* Stored data:

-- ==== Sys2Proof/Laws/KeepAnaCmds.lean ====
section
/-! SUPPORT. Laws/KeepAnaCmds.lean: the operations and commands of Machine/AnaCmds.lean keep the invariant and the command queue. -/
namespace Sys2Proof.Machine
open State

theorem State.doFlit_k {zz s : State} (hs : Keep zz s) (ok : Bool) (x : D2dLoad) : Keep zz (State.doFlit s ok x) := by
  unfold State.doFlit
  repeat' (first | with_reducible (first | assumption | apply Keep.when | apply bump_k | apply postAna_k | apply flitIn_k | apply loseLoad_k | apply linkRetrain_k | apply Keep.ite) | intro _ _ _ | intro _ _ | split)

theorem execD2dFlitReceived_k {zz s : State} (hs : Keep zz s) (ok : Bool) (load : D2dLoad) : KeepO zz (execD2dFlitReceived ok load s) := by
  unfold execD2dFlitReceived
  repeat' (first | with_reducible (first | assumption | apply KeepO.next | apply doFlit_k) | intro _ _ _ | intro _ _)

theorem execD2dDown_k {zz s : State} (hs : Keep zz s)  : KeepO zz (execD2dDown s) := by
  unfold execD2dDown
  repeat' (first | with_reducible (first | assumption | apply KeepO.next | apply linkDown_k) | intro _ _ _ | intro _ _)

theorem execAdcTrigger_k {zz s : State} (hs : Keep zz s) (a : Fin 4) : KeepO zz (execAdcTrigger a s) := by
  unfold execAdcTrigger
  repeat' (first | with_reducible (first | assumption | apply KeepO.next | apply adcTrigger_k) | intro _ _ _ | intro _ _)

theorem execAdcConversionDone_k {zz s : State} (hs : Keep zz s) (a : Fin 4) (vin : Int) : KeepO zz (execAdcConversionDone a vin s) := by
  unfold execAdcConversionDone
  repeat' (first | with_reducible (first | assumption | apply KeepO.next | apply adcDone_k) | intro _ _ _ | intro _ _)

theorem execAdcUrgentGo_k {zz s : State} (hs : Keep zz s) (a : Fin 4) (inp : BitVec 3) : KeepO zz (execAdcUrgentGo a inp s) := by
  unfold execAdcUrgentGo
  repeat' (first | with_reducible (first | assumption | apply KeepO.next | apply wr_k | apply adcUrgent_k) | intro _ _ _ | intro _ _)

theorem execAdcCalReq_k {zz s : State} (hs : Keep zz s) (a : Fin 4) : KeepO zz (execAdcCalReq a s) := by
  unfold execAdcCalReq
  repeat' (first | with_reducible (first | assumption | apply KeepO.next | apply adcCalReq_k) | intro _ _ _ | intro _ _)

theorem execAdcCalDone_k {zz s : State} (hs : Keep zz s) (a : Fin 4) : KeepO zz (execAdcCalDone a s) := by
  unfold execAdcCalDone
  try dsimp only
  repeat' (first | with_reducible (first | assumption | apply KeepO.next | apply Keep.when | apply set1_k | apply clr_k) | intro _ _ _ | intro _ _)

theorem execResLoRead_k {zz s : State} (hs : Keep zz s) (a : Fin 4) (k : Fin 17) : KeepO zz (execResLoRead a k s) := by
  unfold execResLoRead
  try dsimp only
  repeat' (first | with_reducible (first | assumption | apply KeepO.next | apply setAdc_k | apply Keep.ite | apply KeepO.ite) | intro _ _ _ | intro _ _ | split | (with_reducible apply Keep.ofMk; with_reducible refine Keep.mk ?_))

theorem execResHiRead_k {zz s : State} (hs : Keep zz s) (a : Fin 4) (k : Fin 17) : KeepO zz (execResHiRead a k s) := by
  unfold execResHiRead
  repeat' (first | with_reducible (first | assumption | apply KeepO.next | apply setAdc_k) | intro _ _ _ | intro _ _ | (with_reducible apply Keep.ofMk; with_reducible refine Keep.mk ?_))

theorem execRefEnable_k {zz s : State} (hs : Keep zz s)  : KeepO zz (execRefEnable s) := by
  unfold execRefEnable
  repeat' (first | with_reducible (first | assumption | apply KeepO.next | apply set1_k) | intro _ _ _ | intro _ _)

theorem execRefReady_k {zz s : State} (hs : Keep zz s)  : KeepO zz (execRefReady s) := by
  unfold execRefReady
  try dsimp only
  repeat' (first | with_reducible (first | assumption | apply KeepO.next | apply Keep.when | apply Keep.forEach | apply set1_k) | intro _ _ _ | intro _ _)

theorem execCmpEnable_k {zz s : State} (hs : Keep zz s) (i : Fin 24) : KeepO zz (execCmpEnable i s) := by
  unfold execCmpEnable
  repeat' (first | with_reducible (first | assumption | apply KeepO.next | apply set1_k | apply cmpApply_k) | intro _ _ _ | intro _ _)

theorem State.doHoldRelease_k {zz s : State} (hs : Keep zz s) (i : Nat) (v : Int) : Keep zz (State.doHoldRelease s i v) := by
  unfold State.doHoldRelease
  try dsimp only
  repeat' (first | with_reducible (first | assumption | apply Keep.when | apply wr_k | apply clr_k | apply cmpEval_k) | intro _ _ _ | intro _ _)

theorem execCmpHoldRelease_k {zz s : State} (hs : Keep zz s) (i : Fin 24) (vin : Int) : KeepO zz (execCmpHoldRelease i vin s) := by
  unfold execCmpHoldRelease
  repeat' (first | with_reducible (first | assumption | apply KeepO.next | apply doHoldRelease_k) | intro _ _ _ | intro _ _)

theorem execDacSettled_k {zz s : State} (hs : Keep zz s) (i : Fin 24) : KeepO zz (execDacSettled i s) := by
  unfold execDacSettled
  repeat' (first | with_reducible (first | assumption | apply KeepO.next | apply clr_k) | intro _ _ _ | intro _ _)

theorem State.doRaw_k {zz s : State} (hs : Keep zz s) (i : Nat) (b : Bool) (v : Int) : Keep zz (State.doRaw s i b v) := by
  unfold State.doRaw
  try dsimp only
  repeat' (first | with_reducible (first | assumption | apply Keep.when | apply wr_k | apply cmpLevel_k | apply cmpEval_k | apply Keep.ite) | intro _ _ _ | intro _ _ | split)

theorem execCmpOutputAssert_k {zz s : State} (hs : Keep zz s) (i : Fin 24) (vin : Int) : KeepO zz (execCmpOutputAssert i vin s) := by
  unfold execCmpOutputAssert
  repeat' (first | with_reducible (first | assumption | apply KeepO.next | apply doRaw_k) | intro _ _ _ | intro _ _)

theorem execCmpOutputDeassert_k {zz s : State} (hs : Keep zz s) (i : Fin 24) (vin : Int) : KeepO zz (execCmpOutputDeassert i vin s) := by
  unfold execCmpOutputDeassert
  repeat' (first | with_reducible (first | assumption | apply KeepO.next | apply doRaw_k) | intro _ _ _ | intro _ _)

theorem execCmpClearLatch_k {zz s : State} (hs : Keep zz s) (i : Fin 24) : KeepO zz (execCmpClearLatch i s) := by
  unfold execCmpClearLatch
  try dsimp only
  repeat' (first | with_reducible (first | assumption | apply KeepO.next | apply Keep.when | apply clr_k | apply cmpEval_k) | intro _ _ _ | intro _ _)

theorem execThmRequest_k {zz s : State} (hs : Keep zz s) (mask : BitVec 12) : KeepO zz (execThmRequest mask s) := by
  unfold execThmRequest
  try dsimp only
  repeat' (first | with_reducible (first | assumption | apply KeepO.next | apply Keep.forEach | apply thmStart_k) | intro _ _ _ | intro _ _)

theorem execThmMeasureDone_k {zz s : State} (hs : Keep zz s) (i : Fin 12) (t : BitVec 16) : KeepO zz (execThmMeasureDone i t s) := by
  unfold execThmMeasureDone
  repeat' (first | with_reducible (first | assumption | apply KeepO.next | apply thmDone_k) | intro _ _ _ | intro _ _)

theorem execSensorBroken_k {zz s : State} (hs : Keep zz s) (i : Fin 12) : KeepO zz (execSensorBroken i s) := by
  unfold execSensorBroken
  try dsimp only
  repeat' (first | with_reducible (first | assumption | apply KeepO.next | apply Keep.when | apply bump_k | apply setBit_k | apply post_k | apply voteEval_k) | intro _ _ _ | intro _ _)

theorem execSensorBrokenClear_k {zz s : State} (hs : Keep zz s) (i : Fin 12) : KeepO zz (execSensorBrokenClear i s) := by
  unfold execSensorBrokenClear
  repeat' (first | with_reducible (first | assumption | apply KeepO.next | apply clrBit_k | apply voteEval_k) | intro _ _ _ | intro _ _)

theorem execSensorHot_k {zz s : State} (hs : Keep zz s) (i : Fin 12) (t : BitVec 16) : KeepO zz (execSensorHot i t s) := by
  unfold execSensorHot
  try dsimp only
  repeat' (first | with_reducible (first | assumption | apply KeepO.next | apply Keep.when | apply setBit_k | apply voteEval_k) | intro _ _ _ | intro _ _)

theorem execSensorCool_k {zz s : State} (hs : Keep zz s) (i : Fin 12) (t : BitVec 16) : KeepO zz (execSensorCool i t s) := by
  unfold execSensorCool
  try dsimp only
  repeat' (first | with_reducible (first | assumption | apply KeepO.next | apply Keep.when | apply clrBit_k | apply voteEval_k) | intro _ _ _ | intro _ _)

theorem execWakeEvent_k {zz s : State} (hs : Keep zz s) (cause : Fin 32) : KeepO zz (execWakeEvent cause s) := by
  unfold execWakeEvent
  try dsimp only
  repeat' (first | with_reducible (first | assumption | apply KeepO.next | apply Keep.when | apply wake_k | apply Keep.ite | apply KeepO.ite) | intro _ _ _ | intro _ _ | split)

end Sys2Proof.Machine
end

* Problem details: All lines above from the line with "unfold execResLoRead" through the line with "wr_k | apply clr_k", both included, are to be set down exactly, with nothing else.

* Answer to this exercise:
  unfold execResLoRead
  try dsimp only
  repeat' (first | with_reducible (first | assumption | apply KeepO.next | apply setAdc_k | apply Keep.ite | apply KeepO.ite) | intro _ _ _ | intro _ _ | split | (with_reducible apply Keep.ofMk; with_reducible refine Keep.mk ?_))

theorem execResHiRead_k {zz s : State} (hs : Keep zz s) (a : Fin 4) (k : Fin 17) : KeepO zz (execResHiRead a k s) := by
  unfold execResHiRead
  repeat' (first | with_reducible (first | assumption | apply KeepO.next | apply setAdc_k) | intro _ _ _ | intro _ _ | (with_reducible apply Keep.ofMk; with_reducible refine Keep.mk ?_))

theorem execRefEnable_k {zz s : State} (hs : Keep zz s)  : KeepO zz (execRefEnable s) := by
  unfold execRefEnable
  repeat' (first | with_reducible (first | assumption | apply KeepO.next | apply set1_k) | intro _ _ _ | intro _ _)

theorem execRefReady_k {zz s : State} (hs : Keep zz s)  : KeepO zz (execRefReady s) := by
  unfold execRefReady
  try dsimp only
  repeat' (first | with_reducible (first | assumption | apply KeepO.next | apply Keep.when | apply Keep.forEach | apply set1_k) | intro _ _ _ | intro _ _)

theorem execCmpEnable_k {zz s : State} (hs : Keep zz s) (i : Fin 24) : KeepO zz (execCmpEnable i s) := by
  unfold execCmpEnable
  repeat' (first | with_reducible (first | assumption | apply KeepO.next | apply set1_k | apply cmpApply_k) | intro _ _ _ | intro _ _)

theorem State.doHoldRelease_k {zz s : State} (hs : Keep zz s) (i : Nat) (v : Int) : Keep zz (State.doHoldRelease s i v) := by
  unfold State.doHoldRelease
  try dsimp only
  repeat' (first | with_reducible (first | assumption | apply Keep.when | apply wr_k | apply clr_k | apply cmpEval_k) | intro _ _ _ | intro _ _)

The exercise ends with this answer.